The “Protecting Speech from Government Interference Act,” which expands the Hatch Act, defines censorship as using influence or coercion to remove or suppress lawful speech from an interactive computer service.

It also sees censorship as adding a disclaimer or other alerts to lawful speech expressed on an interactive computer service or restricting a person’s access to a publicly available interactive computer service under certain conditions.

The legislation states that “lawful speech” is defined as speech protected by the Constitution’s First Amendment.

The legislation, authored by Rep. James Comer, Kentucky Republican and Chairman of the House Oversight Committee has 16 GOP co-sponsors and is expected on the House floor this week.

The bill is unlikely to make its way to the Democratic-controlled Senate, but Republicans will use it as fodder in the upcoming 2024 elections.

The bill comes in the wake of Elon Musk’s release of the past management’s Twitter files, which revealed backchannel communications between FBI personnel and now former Twitter management back in December.

In numerous emails from November 2022, leading up to this year’s midterm elections, the FBI compiled a list of accounts that the agency had determined violated Twitter’s terms of service, independent journalist Matt Taibbi, showed.

In one email, Elvis Chan, the assistant Special Agent in Charge of the FBI’s San Francisco Cyber Branch, identified 25 accounts determined by the agency’s National Election Command Post as having disseminated “false information about the time, place, or manner of the upcoming elections.”

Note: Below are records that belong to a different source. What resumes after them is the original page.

/-- The reading requests, outside START: STATUS answers the status block of the node with the request in execution and
ACCOUNT the account, with the parity checks holding; PEEK-RECORDS and TAKE-RECORDS answer the oldest records with the
queue's length and TAKE-RECORDS removes them; PEERS answers the total and the entries from position i in order, up to 8
and up to 251 bytes of them, as many as fit, where none fails its parity check, and frees and leaves out one that does;
n outside 1..4 and i above 47 are BAD-VALUE with index 1. A settlement record, a peer entry and the account stand in
their bytes field by field at the offsets of their layouts, and the status block is the items of the rules in order,
each in its width, with the enumerations' numbers (R139, R210, R214, R87, R144, R146, R147, R197, R199, R213).
Conventions of the model, no rules of the spec: log 18, log 26. -/
def Obligations.ReadingRequestsAnswer : Prop :=
  (∀ x : SettlementRecord, SettlementInRange x → SettlementAt x.bytes x) ∧
  (∀ e : Entry, EntryInRange e → EntryAt e.bytes e) ∧ (∀ a : Ledger, LedgerInRange a → LedgerAt a.bytes a) ∧
  (∀ s : State, s.statusBlock = ((statusItems s).map fun x => beBytes x.1 x.2).flatten) ∧
  ([SupplyState.grid, .strained, .island].map SupplyState.code = [0, 1, 2] ∧
    [SupplySource.own, .peer, .held].map SupplySource.code = [0, 1, 2] ∧
    [none, some SupplyState.grid, some .strained, some .island].map supplyCode = [3, 0, 1, 2] ∧
    [Mode.pooled, .unpooled, .lone].map Mode.code = [0, 1, 2] ∧
    [Role.idle, .seller, .buyer].map Role.code = [0, 1, 2] ∧
    [Direction.credit, .charge].map Direction.code = [0, 1] ∧
    [EntryState.learning, .active, .silent, .discordant].map EntryState.code = [0, 1, 2, 3] ∧
    [SlotStatus.direct, .recovered, .broken].map SlotStatus.code = [1, 2, 3] ∧
    [Commissioning.fresh, .commissioned, .locked].map Commissioning.code = [0, 1, 2] ∧
    [none, some ResetKind.power, some .requested, some .parity].map causeCode = [0, 1, 2, 3] ∧
    [FeederClass.normal, .sag, .swell].map FeederClass.code = [0, 1, 2] ∧
    [RxState.hunt, .receiving, .fault].map RxState.code = [0, 1, 2] ∧
    [ConverterState.settling, .ready, .converting, .halted].map ConverterState.code = [0, 1, 2, 3] ∧
    [ChannelState.openChannel, .holdOff].map ChannelState.code = [0, 1] ∧
    [Machine.Alignment.unaligned, .aligned].map Machine.Alignment.code = [0, 1] ∧
    [TxState.idle, .waiting, .sending, .echo, .suspended].map TxState.code = [0, 1, 2, 3, 4] ∧
    [Condition.good, .defective].map Condition.code = [0, 1] ∧
    [LockClass.blank, .marked, .spoilt].map LockClass.code = [0, 1, 2] ∧
    [OperatingState.start, .run, .holdUp].map OperatingState.code = [0, 1, 2] ∧
    [Mains.present, .lost].map Mains.code = [0, 1] ∧
    [ResetPending.none, .requested, .parity].map ResetPending.code = [0, 1, 2] ∧
    [PortState.wait, .receiving, .executing, .responding].map PortState.code = [0, 1, 2, 3]) ∧
  (∀ t : Store, (t.failed = true → t.stateCode = 3) ∧ (t.failed = false →
    (t.op = none → t.stateCode = 0) ∧
    (∀ n v body bytes final, t.op = some (.programConfig body) ∨ t.op = some (.programLock v) ∨
      t.op = some (.programSlot n bytes 1 final) ∨ t.op = some (.programSlot n bytes 2 final) → t.stateCode = 1) ∧
    (∀ k n body r, t.op = some (.eraseConfig body n) ∨ t.op = some (.eraseSector k n r) → t.stateCode = 2))) ∧
  (∀ s : State, s.supervisor.powered = true → s.supervisor.op ≠ .start → s.port.state = .wait →
    (s.meter.countersOk = true → s.reckoning.lastParity = true →
      exec .status s = .next { s with
        port := answered s.port ⟨0x01#8, []⟩ (0#8 :: State.statusBlock
          { s with port := { s.port with state := .executing, held := some ⟨0x01#8, []⟩, begun := false } }) }) ∧
    (s.account.parity = true → exec .account s = .next { s with
      port := answered s.port ⟨0x02#8, []⟩ (0#8 :: s.account.ledger.bytes) }) ∧
    (∀ n : Byte, 1 ≤ n.toNat → n.toNat ≤ 4 →
      exec (.peekRecords n) s = .next { s with
        port := answered s.port ⟨0x03#8, [n]⟩ (0#8 :: BitVec.ofNat 8 s.queue.records.length ::
          BitVec.ofNat 8 (s.queue.records.take n.toNat).length ::
          ((s.queue.records.take n.toNat).map SettlementRecord.bytes).flatten) } ∧
      exec (.takeRecords n) s = .next { s with
        queue := { s.queue with records := s.queue.records.drop n.toNat }
        port := answered s.port ⟨0x04#8, [n]⟩ (0#8 :: BitVec.ofNat 8 (s.queue.records.drop n.toNat).length ::
          BitVec.ofNat 8 (s.queue.records.take n.toNat).length ::
          ((s.queue.records.take n.toNat).map SettlementRecord.bytes).flatten) }) ∧
    (∀ n : Byte, n.toNat = 0 ∨ 4 < n.toNat →
      exec (.peekRecords n) s = .next { s with port := answered s.port ⟨0x03#8, [n]⟩ [4#8, 1#8] } ∧
      exec (.takeRecords n) s = .next { s with port := answered s.port ⟨0x04#8, [n]⟩ [4#8, 1#8] }) ∧
    (∀ i : Byte, i.toNat ≤ 47 →
      ((∀ e ∈ s.peers.entries, e.parity = true) → ∃ xs left, s.peers.entries.drop i.toNat = xs ++ left ∧
        xs.length ≤ 8 ∧ (xs.map Entry.bytes).flatten.length ≤ 251 ∧
        (∀ e more, left = e :: more → xs.length = 8 ∨ 251 < ((xs ++ [e]).map Entry.bytes).flatten.length) ∧
        exec (.peers i) s = .next { s with
          port := answered s.port ⟨0x05#8, [i]⟩ (0#8 :: BitVec.ofNat 8 s.peers.entries.length :: i ::
            BitVec.ofNat 8 xs.length :: (xs.map Entry.bytes).flatten) }) ∧
      (∀ e, i.toNat = 0 → s.peers.entries = [e] → e.parity = false → e.bytes.length ≤ 251 →
        exec (.peers i) s = .next { s with
          peers := { s.peers with
            entries := []
            counters := { s.peers.counters with
              parityDiscards := min 65535 (s.peers.counters.parityDiscards + 1) } }
          port := answered s.port ⟨0x05#8, [i]⟩ [0#8, 0#8, i, 0#8] })) ∧
    (∀ i : Byte, 47 < i.toNat →
      exec (.peers i) s = .next { s with port := answered s.port ⟨0x05#8, [i]⟩ [4#8, 1#8] }))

“Let us know if you decide to take any actions against these accounts based on our tipper to you,” the email read. “Also let us know if we need to issue a preservation letter as we intend to serve legal process for the accounts. Thanks for your consideration.”

A Twitter employee replied with an update to the FBI, saying that it had permanently suspended seven of the accounts, temporarily suspended one account and “had Tweets bounced for civic misinformation policy violations” from nine accounts.

“Many of the above accounts were satirical in nature, nearly all… were relatively low engagement, and some were suspended, most with a generic, ‘Thanks, Twitter’ letter,” Mr. Taibbi wrote.

Although activities related to law enforcement would be exempted from the bill’s prohibition, agencies undertaking these actions under that exclusion would need to report to Congress before taking any action.

An employee who violates this measure of legislation could result in additional civil penalty collections, which are treated as revenues in the budget. Disciplinary actions listed bill are removal, reduction in grade, debarment from Federal employment for a period not to exceed 5 years, suspension or reprimand.

A federal staffer can also face a civil penalty assessment not exceeding $1,000. However, any employee who is a senior government official who is paid from an appropriation for the White House Office, appointed by the President with and without a Senate confirmation, can face a civil penalty not to exceed $10,000.